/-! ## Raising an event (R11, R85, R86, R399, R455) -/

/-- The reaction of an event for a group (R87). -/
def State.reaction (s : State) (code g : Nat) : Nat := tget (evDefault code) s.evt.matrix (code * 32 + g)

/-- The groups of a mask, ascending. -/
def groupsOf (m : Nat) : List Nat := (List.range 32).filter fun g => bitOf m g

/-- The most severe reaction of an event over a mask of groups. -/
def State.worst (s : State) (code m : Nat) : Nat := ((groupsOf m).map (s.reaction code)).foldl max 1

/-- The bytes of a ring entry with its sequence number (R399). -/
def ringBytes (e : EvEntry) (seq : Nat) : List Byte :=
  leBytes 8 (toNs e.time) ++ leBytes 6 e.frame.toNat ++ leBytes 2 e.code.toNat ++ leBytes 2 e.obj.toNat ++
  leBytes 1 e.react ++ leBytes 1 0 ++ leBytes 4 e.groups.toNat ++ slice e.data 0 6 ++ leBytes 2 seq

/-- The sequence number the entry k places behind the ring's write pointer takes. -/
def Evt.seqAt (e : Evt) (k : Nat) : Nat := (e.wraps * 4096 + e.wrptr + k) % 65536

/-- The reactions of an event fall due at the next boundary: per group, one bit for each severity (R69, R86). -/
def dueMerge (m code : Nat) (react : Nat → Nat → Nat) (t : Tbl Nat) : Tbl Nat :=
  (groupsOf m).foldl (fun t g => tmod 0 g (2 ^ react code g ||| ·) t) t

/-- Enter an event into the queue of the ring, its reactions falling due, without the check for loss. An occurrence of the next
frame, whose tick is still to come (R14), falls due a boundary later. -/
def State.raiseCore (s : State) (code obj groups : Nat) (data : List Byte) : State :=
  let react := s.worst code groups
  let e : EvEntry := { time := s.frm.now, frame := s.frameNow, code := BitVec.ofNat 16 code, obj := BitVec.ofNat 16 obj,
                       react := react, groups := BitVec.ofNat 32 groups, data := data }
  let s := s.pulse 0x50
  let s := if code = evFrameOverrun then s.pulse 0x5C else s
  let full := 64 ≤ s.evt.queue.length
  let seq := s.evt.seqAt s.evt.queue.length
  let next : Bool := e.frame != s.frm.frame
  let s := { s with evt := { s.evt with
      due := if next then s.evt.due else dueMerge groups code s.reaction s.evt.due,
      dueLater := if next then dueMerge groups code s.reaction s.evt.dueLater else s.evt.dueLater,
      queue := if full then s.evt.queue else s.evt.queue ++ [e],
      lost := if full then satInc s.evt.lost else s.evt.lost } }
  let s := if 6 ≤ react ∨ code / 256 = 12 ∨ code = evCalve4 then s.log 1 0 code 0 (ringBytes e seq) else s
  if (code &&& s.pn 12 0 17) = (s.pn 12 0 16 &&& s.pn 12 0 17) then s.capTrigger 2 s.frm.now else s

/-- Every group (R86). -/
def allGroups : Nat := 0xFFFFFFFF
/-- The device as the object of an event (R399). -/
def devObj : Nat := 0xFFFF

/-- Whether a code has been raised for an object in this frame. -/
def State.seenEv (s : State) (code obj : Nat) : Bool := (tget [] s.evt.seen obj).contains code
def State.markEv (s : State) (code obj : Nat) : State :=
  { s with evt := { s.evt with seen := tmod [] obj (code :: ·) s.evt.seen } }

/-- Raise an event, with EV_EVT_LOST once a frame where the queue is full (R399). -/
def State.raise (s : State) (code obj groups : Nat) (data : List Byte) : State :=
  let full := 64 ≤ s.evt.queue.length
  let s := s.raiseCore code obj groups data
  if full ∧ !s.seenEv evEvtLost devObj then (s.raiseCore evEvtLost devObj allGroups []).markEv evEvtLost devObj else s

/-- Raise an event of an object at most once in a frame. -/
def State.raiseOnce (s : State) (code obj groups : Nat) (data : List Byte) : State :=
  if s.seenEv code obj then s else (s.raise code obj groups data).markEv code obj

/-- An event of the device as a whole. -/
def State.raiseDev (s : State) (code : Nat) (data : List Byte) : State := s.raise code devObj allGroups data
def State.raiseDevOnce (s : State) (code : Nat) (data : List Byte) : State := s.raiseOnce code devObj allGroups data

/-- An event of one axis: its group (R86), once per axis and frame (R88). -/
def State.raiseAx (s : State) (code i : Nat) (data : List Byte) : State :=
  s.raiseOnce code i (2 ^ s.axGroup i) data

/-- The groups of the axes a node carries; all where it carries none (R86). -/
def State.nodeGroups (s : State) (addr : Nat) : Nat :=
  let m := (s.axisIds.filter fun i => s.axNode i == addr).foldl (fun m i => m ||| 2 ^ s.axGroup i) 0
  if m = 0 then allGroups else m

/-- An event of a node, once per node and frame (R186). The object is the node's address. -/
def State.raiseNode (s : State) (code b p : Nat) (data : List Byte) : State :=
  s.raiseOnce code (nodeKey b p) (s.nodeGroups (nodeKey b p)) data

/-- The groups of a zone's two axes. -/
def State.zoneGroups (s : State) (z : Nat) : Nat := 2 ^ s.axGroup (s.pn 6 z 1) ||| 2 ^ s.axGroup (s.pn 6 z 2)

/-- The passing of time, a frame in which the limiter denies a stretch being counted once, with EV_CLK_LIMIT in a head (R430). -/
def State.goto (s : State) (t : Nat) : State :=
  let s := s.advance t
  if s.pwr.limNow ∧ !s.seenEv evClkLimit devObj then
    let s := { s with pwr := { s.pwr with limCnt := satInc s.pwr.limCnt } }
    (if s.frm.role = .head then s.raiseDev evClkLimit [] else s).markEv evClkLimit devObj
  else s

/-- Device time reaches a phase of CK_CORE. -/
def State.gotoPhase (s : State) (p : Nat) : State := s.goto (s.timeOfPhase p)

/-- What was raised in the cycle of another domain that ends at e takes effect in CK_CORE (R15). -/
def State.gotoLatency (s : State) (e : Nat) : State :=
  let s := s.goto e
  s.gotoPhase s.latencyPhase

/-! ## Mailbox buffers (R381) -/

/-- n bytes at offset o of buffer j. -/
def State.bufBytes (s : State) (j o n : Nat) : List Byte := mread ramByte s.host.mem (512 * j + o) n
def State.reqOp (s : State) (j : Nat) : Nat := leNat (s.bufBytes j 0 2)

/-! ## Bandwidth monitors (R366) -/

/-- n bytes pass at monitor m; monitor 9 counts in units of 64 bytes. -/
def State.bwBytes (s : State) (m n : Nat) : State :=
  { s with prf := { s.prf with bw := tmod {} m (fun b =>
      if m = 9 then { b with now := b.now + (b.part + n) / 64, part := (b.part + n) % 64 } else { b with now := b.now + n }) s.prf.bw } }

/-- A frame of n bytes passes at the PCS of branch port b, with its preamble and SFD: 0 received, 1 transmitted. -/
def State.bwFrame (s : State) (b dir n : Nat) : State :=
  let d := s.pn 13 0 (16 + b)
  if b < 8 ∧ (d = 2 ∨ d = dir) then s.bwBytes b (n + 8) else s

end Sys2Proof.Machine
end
-------------------------
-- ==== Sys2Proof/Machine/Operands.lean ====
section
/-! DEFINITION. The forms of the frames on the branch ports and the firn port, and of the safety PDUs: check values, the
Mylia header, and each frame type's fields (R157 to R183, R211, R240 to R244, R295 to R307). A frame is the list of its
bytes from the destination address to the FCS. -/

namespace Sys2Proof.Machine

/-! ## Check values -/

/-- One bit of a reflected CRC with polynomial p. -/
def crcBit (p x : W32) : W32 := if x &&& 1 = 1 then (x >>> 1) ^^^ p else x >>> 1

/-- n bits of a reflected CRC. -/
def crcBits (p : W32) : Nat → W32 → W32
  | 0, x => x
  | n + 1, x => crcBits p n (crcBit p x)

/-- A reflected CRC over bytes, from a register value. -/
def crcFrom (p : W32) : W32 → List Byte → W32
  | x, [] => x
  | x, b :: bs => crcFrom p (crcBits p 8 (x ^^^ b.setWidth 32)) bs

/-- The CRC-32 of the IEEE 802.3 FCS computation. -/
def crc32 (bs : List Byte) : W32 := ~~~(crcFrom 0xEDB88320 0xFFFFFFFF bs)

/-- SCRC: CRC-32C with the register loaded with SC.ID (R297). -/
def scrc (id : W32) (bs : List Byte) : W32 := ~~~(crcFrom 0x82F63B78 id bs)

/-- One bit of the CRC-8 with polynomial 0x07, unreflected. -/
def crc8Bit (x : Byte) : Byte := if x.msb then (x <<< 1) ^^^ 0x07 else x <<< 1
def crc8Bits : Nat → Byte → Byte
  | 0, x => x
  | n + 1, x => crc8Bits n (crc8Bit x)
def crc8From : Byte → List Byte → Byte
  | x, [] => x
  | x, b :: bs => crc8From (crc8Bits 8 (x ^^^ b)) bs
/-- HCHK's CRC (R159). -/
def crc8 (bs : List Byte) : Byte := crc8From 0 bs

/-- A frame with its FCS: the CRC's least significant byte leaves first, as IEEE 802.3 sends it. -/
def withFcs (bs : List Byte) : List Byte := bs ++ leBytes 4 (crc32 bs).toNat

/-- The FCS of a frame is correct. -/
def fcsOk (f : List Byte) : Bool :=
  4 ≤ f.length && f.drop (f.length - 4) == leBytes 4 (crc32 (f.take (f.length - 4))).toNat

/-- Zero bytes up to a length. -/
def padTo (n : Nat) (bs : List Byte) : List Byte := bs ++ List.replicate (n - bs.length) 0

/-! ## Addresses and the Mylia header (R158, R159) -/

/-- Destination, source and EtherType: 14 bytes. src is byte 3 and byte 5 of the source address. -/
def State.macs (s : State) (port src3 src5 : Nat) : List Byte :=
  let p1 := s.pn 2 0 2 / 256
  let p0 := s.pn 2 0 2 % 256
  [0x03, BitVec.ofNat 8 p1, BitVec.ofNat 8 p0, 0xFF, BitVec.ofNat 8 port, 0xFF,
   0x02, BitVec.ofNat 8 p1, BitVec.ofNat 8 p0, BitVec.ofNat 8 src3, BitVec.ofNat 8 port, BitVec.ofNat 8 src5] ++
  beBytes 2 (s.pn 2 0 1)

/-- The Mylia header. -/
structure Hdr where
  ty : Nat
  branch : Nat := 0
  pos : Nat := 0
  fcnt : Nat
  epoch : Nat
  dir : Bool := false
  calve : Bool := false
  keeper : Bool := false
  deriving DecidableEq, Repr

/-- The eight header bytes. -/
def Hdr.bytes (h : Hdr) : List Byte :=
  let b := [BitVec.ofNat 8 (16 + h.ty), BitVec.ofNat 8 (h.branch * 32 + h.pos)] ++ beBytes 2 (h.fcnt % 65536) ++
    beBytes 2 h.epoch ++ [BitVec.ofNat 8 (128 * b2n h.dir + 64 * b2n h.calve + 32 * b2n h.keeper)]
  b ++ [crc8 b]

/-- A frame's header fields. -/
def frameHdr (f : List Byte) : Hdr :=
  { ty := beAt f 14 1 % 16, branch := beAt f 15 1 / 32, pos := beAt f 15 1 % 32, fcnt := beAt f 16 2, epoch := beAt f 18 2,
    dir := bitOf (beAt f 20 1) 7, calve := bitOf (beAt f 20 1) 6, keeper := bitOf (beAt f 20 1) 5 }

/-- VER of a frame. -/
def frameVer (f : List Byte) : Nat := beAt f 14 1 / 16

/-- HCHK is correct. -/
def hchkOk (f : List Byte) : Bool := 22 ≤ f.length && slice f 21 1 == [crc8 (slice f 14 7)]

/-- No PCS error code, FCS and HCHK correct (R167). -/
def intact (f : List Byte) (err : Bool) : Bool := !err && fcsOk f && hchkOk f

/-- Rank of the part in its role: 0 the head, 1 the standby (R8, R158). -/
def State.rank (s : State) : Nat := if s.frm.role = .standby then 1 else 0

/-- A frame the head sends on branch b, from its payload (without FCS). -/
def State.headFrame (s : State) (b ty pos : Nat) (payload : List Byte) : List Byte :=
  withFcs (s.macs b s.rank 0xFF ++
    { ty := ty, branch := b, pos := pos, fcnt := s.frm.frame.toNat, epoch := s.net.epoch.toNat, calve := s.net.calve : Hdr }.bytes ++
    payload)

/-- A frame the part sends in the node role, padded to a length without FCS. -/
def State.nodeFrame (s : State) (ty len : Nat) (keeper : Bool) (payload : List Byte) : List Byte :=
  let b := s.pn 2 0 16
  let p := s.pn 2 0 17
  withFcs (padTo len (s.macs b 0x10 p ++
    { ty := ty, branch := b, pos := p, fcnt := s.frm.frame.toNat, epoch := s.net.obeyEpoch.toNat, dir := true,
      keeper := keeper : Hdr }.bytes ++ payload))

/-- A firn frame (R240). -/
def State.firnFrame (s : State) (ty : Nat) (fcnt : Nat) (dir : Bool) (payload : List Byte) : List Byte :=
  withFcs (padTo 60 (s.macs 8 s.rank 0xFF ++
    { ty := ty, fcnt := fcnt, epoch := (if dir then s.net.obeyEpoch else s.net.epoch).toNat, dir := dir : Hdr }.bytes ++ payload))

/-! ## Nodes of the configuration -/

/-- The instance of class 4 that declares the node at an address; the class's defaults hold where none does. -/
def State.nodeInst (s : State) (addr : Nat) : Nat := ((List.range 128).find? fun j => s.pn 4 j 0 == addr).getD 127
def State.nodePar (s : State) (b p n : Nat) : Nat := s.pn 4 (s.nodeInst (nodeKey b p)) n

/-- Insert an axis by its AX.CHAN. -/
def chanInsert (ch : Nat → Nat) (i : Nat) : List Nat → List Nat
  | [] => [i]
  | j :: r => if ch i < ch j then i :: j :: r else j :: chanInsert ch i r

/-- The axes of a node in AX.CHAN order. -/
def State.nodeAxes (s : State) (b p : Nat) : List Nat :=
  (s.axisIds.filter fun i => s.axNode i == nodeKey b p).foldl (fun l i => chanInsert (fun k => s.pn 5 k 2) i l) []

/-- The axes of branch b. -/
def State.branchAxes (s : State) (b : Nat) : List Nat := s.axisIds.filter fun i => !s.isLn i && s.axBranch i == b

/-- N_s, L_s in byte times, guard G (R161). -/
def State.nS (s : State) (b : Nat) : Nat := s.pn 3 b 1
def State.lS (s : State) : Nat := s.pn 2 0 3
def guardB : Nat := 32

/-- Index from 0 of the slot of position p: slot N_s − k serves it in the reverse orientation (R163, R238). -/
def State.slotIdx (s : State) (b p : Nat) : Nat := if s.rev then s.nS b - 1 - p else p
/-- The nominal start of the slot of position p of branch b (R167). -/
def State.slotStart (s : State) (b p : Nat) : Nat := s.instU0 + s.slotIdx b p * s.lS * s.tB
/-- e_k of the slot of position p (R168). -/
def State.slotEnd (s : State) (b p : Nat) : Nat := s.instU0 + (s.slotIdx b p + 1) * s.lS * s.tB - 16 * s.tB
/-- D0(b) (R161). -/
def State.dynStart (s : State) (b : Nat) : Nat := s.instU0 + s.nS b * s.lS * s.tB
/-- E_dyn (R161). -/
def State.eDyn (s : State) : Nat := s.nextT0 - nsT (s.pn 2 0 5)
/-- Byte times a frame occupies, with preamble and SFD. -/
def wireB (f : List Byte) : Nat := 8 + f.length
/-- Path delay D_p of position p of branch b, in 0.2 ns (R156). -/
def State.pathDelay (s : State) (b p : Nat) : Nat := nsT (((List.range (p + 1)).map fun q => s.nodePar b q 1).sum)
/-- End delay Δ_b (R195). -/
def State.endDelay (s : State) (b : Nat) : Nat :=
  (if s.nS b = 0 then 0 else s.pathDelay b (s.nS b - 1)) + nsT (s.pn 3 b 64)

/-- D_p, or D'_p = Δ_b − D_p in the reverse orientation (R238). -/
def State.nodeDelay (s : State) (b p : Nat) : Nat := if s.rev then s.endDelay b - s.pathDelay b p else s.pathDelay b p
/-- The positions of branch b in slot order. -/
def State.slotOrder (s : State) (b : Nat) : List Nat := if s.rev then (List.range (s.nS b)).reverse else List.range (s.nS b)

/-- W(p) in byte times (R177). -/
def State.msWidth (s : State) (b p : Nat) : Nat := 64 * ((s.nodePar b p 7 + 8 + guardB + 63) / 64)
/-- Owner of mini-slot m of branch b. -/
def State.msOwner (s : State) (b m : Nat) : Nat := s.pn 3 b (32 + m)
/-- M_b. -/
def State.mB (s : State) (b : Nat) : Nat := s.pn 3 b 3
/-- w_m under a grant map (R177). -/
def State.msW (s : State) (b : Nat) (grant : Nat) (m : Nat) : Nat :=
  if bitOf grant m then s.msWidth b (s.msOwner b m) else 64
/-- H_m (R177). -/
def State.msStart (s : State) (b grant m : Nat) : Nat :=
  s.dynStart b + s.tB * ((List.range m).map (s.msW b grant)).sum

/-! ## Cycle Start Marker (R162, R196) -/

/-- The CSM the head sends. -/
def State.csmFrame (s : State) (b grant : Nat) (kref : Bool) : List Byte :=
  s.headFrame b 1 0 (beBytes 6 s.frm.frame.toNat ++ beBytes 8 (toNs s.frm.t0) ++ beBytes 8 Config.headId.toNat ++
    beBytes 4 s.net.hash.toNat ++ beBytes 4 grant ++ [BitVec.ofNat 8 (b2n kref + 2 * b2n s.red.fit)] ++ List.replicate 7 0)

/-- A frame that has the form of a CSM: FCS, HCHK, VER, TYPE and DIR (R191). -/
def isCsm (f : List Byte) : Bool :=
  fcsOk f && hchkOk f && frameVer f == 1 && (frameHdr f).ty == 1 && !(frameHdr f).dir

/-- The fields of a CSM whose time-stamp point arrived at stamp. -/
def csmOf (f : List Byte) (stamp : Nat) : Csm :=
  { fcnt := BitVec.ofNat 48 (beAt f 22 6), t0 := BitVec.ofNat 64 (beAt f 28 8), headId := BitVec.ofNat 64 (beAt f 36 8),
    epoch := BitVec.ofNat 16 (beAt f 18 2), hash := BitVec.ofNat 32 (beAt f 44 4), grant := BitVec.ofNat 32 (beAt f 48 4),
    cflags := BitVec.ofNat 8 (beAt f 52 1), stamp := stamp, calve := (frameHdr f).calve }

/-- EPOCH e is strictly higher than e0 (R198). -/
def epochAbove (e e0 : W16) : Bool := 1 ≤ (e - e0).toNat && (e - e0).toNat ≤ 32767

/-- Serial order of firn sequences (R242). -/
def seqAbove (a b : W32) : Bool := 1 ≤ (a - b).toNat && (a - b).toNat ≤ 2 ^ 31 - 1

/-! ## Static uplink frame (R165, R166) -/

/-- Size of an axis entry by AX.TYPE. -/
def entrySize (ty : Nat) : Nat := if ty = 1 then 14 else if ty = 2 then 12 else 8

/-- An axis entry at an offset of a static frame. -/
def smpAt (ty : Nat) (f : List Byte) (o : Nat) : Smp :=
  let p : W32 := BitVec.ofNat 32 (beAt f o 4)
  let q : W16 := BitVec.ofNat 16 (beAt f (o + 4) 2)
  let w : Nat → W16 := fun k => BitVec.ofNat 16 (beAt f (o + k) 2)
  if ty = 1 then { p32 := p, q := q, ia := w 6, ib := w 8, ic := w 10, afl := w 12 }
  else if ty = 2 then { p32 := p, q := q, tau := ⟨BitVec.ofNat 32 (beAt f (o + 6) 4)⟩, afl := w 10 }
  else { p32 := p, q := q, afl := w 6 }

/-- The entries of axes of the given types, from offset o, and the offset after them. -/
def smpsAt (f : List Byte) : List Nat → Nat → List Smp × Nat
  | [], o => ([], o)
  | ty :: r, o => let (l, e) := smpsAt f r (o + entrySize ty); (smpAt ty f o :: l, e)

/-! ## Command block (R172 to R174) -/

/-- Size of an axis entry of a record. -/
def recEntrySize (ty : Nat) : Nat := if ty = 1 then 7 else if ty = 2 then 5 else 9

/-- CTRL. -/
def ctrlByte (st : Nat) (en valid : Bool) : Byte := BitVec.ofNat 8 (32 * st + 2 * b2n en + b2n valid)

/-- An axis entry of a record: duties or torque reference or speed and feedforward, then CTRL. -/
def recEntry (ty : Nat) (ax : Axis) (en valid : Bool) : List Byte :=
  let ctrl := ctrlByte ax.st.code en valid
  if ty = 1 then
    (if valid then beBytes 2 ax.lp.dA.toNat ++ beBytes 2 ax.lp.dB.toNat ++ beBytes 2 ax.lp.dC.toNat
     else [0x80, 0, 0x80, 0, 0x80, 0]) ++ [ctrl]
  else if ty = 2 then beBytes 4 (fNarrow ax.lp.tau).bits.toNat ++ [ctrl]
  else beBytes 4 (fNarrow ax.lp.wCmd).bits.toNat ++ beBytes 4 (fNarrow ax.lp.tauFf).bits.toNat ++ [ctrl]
-------------------------
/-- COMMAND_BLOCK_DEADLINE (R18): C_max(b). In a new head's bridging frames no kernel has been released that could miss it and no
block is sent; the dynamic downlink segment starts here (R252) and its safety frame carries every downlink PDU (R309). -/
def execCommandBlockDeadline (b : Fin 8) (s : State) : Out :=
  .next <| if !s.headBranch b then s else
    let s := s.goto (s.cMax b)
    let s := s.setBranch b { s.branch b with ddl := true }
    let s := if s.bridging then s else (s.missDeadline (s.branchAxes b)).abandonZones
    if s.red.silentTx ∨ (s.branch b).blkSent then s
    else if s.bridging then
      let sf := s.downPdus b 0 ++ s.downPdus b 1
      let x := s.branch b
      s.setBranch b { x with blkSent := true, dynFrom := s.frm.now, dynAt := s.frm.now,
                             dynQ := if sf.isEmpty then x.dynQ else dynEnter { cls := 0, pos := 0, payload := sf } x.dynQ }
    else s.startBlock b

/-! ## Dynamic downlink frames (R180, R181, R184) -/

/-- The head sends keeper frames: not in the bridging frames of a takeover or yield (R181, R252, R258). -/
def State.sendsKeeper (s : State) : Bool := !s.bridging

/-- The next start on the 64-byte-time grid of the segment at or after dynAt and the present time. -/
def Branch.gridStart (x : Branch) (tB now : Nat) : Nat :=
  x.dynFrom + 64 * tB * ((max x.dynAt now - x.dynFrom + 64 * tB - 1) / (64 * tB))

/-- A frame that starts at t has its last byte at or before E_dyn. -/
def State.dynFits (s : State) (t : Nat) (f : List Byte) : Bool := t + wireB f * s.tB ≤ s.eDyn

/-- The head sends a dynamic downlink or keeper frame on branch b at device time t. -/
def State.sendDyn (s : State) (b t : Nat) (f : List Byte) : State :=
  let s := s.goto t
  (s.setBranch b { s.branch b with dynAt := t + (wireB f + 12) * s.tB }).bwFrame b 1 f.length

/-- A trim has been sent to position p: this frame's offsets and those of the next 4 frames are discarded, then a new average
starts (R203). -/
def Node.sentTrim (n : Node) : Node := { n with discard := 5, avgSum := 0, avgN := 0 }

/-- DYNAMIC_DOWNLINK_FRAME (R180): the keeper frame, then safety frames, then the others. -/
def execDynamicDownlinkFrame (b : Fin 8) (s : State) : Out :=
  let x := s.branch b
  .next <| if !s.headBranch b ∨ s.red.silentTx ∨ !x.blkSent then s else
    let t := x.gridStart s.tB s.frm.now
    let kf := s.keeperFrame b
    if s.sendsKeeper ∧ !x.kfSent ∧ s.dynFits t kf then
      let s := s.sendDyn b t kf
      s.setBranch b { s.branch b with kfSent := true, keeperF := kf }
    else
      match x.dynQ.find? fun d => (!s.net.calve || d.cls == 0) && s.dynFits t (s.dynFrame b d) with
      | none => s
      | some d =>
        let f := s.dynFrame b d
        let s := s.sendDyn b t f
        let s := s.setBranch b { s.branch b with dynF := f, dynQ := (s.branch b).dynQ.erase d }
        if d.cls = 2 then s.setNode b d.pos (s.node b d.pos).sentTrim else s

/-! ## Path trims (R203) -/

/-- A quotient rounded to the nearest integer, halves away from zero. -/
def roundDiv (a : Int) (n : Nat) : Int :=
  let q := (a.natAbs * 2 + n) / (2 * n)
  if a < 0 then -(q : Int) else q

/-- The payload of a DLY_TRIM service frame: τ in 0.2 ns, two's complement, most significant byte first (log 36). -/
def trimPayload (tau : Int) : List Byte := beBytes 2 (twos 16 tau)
-------------------------
**DIRECTIONS:** Each line above from the one with "without FCS. -/" up to and including the one with "withFcs (padTo len (s.macs b 0x10 p ++" must be set down exactly, and no line outside that span may appear.

**COMPLETED EXERCISE:**
/-- A frame the part sends in the node role, padded to a length without FCS. -/
def State.nodeFrame (s : State) (ty len : Nat) (keeper : Bool) (payload : List Byte) : List Byte :=
  let b := s.pn 2 0 16
  let p := s.pn 2 0 17
  withFcs (padTo len (s.macs b 0x10 p ++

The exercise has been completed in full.